[Stored data]

<<<<

-- ==== Sys2Proof/Certificates/Slice0/Obligations.lean ====
section
/-! DEFINITION. The statements for the provers. A command completes where exec answers the next state; what a statement
says of it is its own effect by the rules, and what it leaves. -/

open Sys2Proof Sys2Proof.Machine

/-- The step of the block, and its idling (DESIGN CHOICE, log entry 1). -/
def Obligations.StepRunsTheFrontCommand : Prop :=
  (∀ (c : Instr) (s : State), step { s with pending := c :: s.pending } = Machine.exec c s) ∧
    ∀ s : State, s.pending = [] → step s = .next s

/-- Every command completes on every state (log entry 4). -/
def Obligations.EveryCommandAnswers : Prop :=
  ∀ (c : Instr) (s : State), ∃ t, Machine.exec c s = .next t ∧ t.pending = s.pending

/-- The queue drains in bounded steps (log entries 1, 4). -/
def Obligations.TheQueueDrains : Prop :=
  ∀ s : State, ∃ t : State, t.pending = [] ∧
    ∀ n, s.pending.length ≤ n → Sys2Proof.core.run n s = Host.Outcome.next t

/-- The memories keep their canonical form (the form itself is the model's, log entry 3). -/
def Obligations.MemoryStaysCanonical : Prop :=
  ∀ s t : State, s.Inv → step s = .next t → t.Inv

/-- State.reset (R548, R550; log entries 3, 8). -/
def Obligations.ResetIsCanonicalAndIdle : Prop :=
  State.reset.Inv ∧ State.reset.pending = [] ∧ (∀ a, State.reset.mem.hbmByte a = 0) ∧
    (∀ t a, State.reset.mem.tileByte t a = 0) ∧ (∀ n, n < 87 → State.reset.dev.domState n = if n = 32 ∨ n = 33 ∨ n = 66 ∨ n = 67 then 0 else 2) ∧
    (∀ p, (State.reset.dev.port p).state = .disabled) ∧ (∀ c, (State.reset.dev.ctx c).state = .free) ∧
    State.reset.dev.fd F.BOOT_STAT_READY = 0

/-- The field maps of CORE_MCG (R169) and CORE_PORT_PART (R171). -/
def Obligations.GroupAndPartitionRegisters : Prop :=
  ((∀ m w, m < 4096 → w < 4 →
      regAt (offOf .CORE_MCG m w) = some { reg := .CORE_MCG, i := m, j := w, byte := 0 } ∧ regReset .CORE_MCG m w = 0) ∧
    (regInfo .CORE_MCG).wide = true ∧ rwMask .CORE_MCG = 2 ^ 64 - 1 ∧ readMask .CORE_MCG = 2 ^ 64 - 1 ∧
    ∀ (d : Dev) (m w b : Nat), w < 4 → b < 64 →
      (64 * w + b ∈ d.mcgPorts m ↔ (d.rawF .CORE_MCG 0 m w).testBit b = true)) ∧
  (∀ p, p < 256 → regAt (offOf .CORE_PORT_PART p 0) = some { reg := .CORE_PORT_PART, i := p, j := 0, byte := 0 } ∧
      regReset .CORE_PORT_PART p 0 = 1) ∧
  rwMask .CORE_PORT_PART = 0xFFFF ∧ readMask .CORE_PORT_PART = 0xFFFF ∧
  ∀ (d : Dev) (f : Flit) (p : Port), f.type.toNat < 6 →
    ((d.rawF .CORE_PORT_PART 0 p.val 0).testBit f.part.toNat = false →
      (d.bind (.port p) f).1 = .drop 0xF3 none ∧ (d.copyDrop f p.val).isSome = true) ∧
    ((d.rawF .CORE_PORT_PART 0 p.val 0).testBit f.part.toNat = true → d.portLicensed p.val = true →
      (d.bind (.port p) f).1 ≠ .drop 0xF3 none ∧ d.copyDrop f p.val = none)

/-- Replays without progress (R107) and the end of a restripe (R119). -/
def Obligations.NoProgressRetrainsThePort : Prop :=
  ∀ (s : State) (p : Port) (l : LinkSt), s.dev.coreUp = true → s.dev.link p.val = l →
    (∀ (c : Instr) (seq : BitVec 12),
      (c = .nakRx p seq ∧ l.accepted (0x1000 + seq.toNat) = true ∧ l.lstate = .active ∧
          steerBusy (s.dev.port p.val).txSteer = false ∧
          subMod 4096 seq.toNat (subMod 4096 l.txNext l.replayList.length) < l.replayList.length) ∨
        (c = .replayWindowFull p ∧ 2048 ≤ l.replayList.length ∧ l.cursor = none ∧ l.lstate = .active) →
      l.consec < 16 →
      ∃ d : Dev, Machine.exec c s = .next { s with dev := d } ∧
        (d.link p.val).consec = (if l.lackMoved then 0 else l.consec + 1) ∧ (d.link p.val).lackMoved = false) ∧
    ((16 ≤ l.consec ∧ ((s.dev.port p.val).state = .up ∨ (s.dev.port p.val).state = .degraded) →
      ∃ (d : Dev) (e : Evt), Machine.exec (.replayNoProgressLimit p) s = .next { s with dev := d.post e } ∧
        e.cls = 1 ∧ e.reason = 0xEF ∧ (d.port p.val).state = .training ∧ (d.port p.val).step = 1 ∧
        samePortsBut p.val s.dev d ∧ sameLinksBut p.val s.dev d ∧ d.queues = s.dev.queues ∧ sameCompute s.dev d) ∧
    ((s.dev.port p.val).state = .restripe →
      ∃ (d : Dev) (e : Evt), Machine.exec (.restripeTimeout p) s = .next { s with dev := d.post e } ∧
        e.cls = 1 ∧ e.reason = 0xEF ∧ (d.port p.val).state = .training ∧ (d.port p.val).step = 1 ∧
        samePortsBut p.val s.dev d ∧ sameLinksBut p.val s.dev d ∧ d.queues = s.dev.queues ∧ sameCompute s.dev d))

>>>>

**PROBLEM TO WORK ON**
Write only the number of lines in the entries that contain the word "true".

**RESULT OF THIS EXERCISE**
6